Normalization across different single cell RNAseq experimetns
0
0
Entering edit mode
18 months ago
jmah ▴ 20

I'm interested in comparing single cell RNAseq experiments. RNAseq experiments are often normalized by some kind of global scaling scheme - each cell transcriptome is normalized by some scalar that has been calculated based on various factors - endogenous mRNA levels, capture + RT efficiency, dilution factor, amplification and read depth. I want to compare between different scRNAseq experiments produced by different labs. This means that the scaling factor will be particular to each different lab's experiments.

Does anyone know of a model that can fit the scaling factor as a dynamic parameter for each experiment?

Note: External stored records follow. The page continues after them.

-- ==== Sys2Proof/Tests/Slice0.lean ====
section
/-! SUPPORT. Tests of the model against the words and vectors of spec/, and a witness for the hypotheses of every statement that has some. Expected results are those of 95_test_vectors.md. -/

open Sys2Proof Sys2Proof.Machine

namespace Sys2Proof.Tests

/-- A launched pipeline of one idle stage (`L = 1`) with the given drives pending. -/
def oneStage (ds : List Drive) : State := ⟨⟨false, 0#128⟩, [], ds, [], true, false, 0⟩

/-- A launched pipeline of three idle stages (`L = 3`) with the given drives pending. -/
def threeStages (ds : List Drive) : State :=
  ⟨⟨false, 0#128⟩, [⟨false, 0#128⟩, ⟨false, 0#128⟩], ds, [], true, false, 0⟩

/-- A pipeline of one stage before the first reset edge, a word on its outputs. -/
def beforeReset (ds : List Drive) : State := ⟨⟨true, 0#128⟩, [], ds, [], false, false, 0⟩

/-- A request on the pins. -/
def request (op : BitVec 1) (a b : Word) : Drive := ⟨false, true, op, .bits a, .bits b⟩

/-- A reset edge at which a request stands on the pins (V-PIPE-04). -/
def resetWithRequest : Drive := ⟨true, true, 0#1, .bits one, .bits one⟩

/-- `3.0`. -/
def three : Word := 0x4000_8000_0000_0000_0000_0000_0000_0000#128

/-! ## Encoding: words written out from 30_encoding.md R81 and 95_test_vectors.md P1 -/

theorem test_decode_add :
    decode 0x0_3FFF_0000_0000_0000_0000_0000_0000_0000_4000_0000_0000_0000_0000_0000_0000_0000 =
      .ok (.add one two) := by decide

theorem test_decode_sub :
    decode 0x1_3FFF_0000_0000_0000_0000_0000_0000_0000_8000_0000_0000_0000_0000_0000_0000_0000 =
      .ok (.sub one negZero) := by decide

theorem test_encode_sub :
    (encode (.sub one negZero)).toNat =
      0x1_3FFF_0000_0000_0000_0000_0000_0000_0000_8000_0000_0000_0000_0000_0000_0000_0000 := by
  decide

/-! ## Ill-formed terms, one for each check -/

theorem test_illformed_request_word :
    requestWordFits
      0x2_0000_0000_0000_0000_0000_0000_0000_0000_0000_0000_0000_0000_0000_0000_0000_0000 =
        false := by decide

theorem test_illformed_hex_digits :
    scriptLegal 1 true [⟨none, .add (.hex (List.replicate 31 0)) (.named .one)⟩] = false := by decide

theorem test_illformed_response_zero :
    scriptLegal 1 true [⟨none, .add (.response 0) (.named .one)⟩] = false := by decide

theorem test_illformed_response_too_early :
    scriptLegal 2 true [⟨none, .add (.named .one) (.named .one)⟩,
      ⟨none, .add (.response 1) (.named .one)⟩] = false := by decide

theorem test_illformed_label :
    scriptLegal 1 true [⟨some 1, .reset⟩] = false := by decide

/-- A request before the first reset edge (70_reset_and_hazards.md R195). -/
theorem test_illformed_request_before_reset :
    scriptLegal 1 false [⟨none, .add (.named .one) (.named .one)⟩, ⟨none, .reset⟩] = false := by
  decide

/-! ## ADD and SUB: rows of 95_test_vectors.md sections 2.1 and 2.2 -/

/-- V-ADD-19, 23, 25, 28, 32, 37, 40, 47, 54, 60: left limit, tie, sticky, far subtraction, overflow
by rounding, rounding carry, invalid, NaN, special case 4, long normalization. -/
theorem test_add_vectors :
    (fpadd 5 0x00010000000000000000000000000001#128 0x80010000000000000000000000000000#128,
     fpadd 5 0x3FFF0000000000000000000000000001#128 0x3F8E0000000000000000000000000000#128,
     fpadd 5 one 0x3F8E0000000000000000000002000000#128,
     fpadd 5 one 0xBF370000000000000000000000000000#128,
     fpadd 5 maxFinite 0x7F8D0000000000000000000000000000#128,
     fpadd 5 0x3FFFFFFFFFFFFFFFFFFFFFFFFFFFFFFF#128 0x3F8E0000000000000000000000000000#128,
     fpadd 5 posInf negInf,
     fpadd 5 one 0xFFFF0000000000000000000000000005#128,
     fpadd 5 eps minNormal,
     fpadd 5 0x3FFF0000000000000000000000000001#128 0xBFFF0000000000000000000000000000#128) =
    (eps, 0x3FFF0000000000000000000000000002#128, 0x3FFF0000000000000000000000000001#128, one,
     posInf, two, snan, qnan 5, minNormal, 0x3F8F0000000000000000000000000000#128) := by decide
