-- ==== Sys2Proof/Config.lean ====
section
/-! DEFINITION. What the part fixes (sizes, codes of identification) and the free values: values the spec leaves open. -/

namespace Sys2Proof.Config

/-- R17: the part code of IDENTIFY. -/
def partCode : Nat := 0x4F24
/-- R17: the silicon revision of IDENTIFY. -/
def siliconRevision : Nat := 3
/-- Section 1.1: the sync byte. -/
def syncByte : Byte := 0xA5
/-- R1: the smallest and largest length a frame may show. -/
def minLength : Nat := 2
/-- R1: the largest length a frame may show. -/
def maxLength : Nat := 1026
/-- R6: the replies the reply list holds, counting the one being sent. -/
def replyRoom : Nat := 4
/-- R8: the records the event queue holds. -/
def eventRoom : Nat := 64
/-- R8: the value at which the discard count stays. -/
def discardMax : Nat := 255
/-- R9: the records one FETCH EVENTS returns at most. -/
def fetchMax : Nat := 8
/-- R18: the longest report and the longest command. -/
def reportMax : Nat := 48
/-- Section 2.4: the entries of the alias table. -/
def aliasRoom : Nat := 24
/-- Section 3.1: the entries of the catalog. -/
def catalogRoom : Nat := 16
/-- Section 4.1: the records of the lot table. -/
def lotRoom : Nat := 64
/-- R72: the lot numbers one LIST LOTS returns at most. -/
def listMax : Nat := 16
/-- R60: the largest start quantity. -/
def startQuantityMax : Nat := 250000
/-- R135: the largest count of devices. -/
def countMax : Nat := 16777215
/-- R149: the unit of a bin fraction. -/
def fractionUnit : Nat := 65536
/-- R171: the references the release queue holds. -/
def releaseRoom : Nat := 16
/-- R46: the revision past which a product is not activated. -/
def revisionMax : Nat := 65535
/-- R173: the release attempt count at which the lot is locked out. -/
def lockoutAttempts : Nat := 3
/-- R165: the retest count at which RETEST is refused. -/
def retestMax : Nat := 2
/-- R124: the setpoint distance where the commanded setpoint is absent. -/
def absentDistance : Nat := 4000

/-- FREE VALUE (log 6): the code by which READ STATION (R28) shows a command category; 0 internal, 1 STOP, 2
pass-through are the ARGUMENTS of this value, not the codes: the spec gives no code. -/
opaque categoryCode : Nat → Byte

/-- FREE VALUE (log 6): the code by which READ TESTER (R116) shows the plan of a readiness request; the argument
numbers the rows of R111's table. -/
opaque planCode : Nat → Byte

/-- FREE VALUE (log 7): the kind of the reply to a frame whose kind is 0x80 or above (R4, R5): its kind plus 0x80 is
no byte. -/
opaque highReplyKind : Byte → Byte

/-- FREE VALUE (log 8): the release attempt count that RELEASE_REFUSED carries for a lot number that names no record
(R172, Section 11.5). -/
opaque refusedCountNoLot : LotNo → Byte

end Sys2Proof.Config
end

Interested to hear your ideas.

Thanks! Jasmine

0
Entering edit mode

What you aim to do is integration of different datasets. A simple scaling procedure is not sufficient as you have to correct for systematic differences between platforms (batch effects). Check the existing literature and methods, e.g. the Anchoring Framework in Seurat or fastMNN from batchelor. The Seurat vignette and the Bioconductor workflow are good places to start.

0
Entering edit mode

Thanks for pointing me towards some stuff. What do you think of the idea of only selecting studies that used the same methods (library prep, chemistry, machine etc). In other words, would that be as if analyzing one big study? Of course, there would still be much more variation between batches, because different labs have different factors, and also this variation may include factors that normalization methods do not take into account given that this lies outside their assumptinos.

0
Entering edit mode

There will always be batch effects in (sc)RNA-seq between different datasets, that is not new. That is why batch correction approaches exist.

0
Entering edit mode

I get that, but is it feasible to treat each different RNAseq experiment as if it were a batch in one big experiment, assuming I choose only studies that use the same sequencing and library prep method?

0
Entering edit mode

No, because batch effects are there and cannot be corrected by simply ignoring them.

0
Entering edit mode

Sorry, I must not be explaining this clearly enough. Each study is a big batch - we target the variation between different studies as if it were variation between batches.

0
Entering edit mode

Of course, there would be a hierarchy of variation: variation between studies , and variation within studies that are due to the within-study batch effects.

Thanks for pointing me towards Seurat and integration. So far it's the closest to what I'm looking for. Do you know of any methods that allow for very distantly related cell types - Seurat seems to work by anchoring, but in my case there would be few stable anchors to pin.

0
Entering edit mode

My (limited) understanding of how these tools work under the hood let me assume that you need a fairly large amount of cells that are actually identical or similar between studies. Oterwise it is not possible to define a reliable set of features to perform the integration. You will always get some results but I am not sure how reliable this would be. But don't quote me on this, I am a user of these tools, neither an expert or even developer. I am also not sure that a hierarchy really exists. The thing with batches is that they are sort of random bias and difficult to predict. Within a dataset maybe there is greater variation between two cell types that between two random sets of cell types across batches, but this is thinking aloud, others might give more more expertise-driven opinion here.

0
Entering edit mode

Thanks! That's all very helpful. I appreciate your help!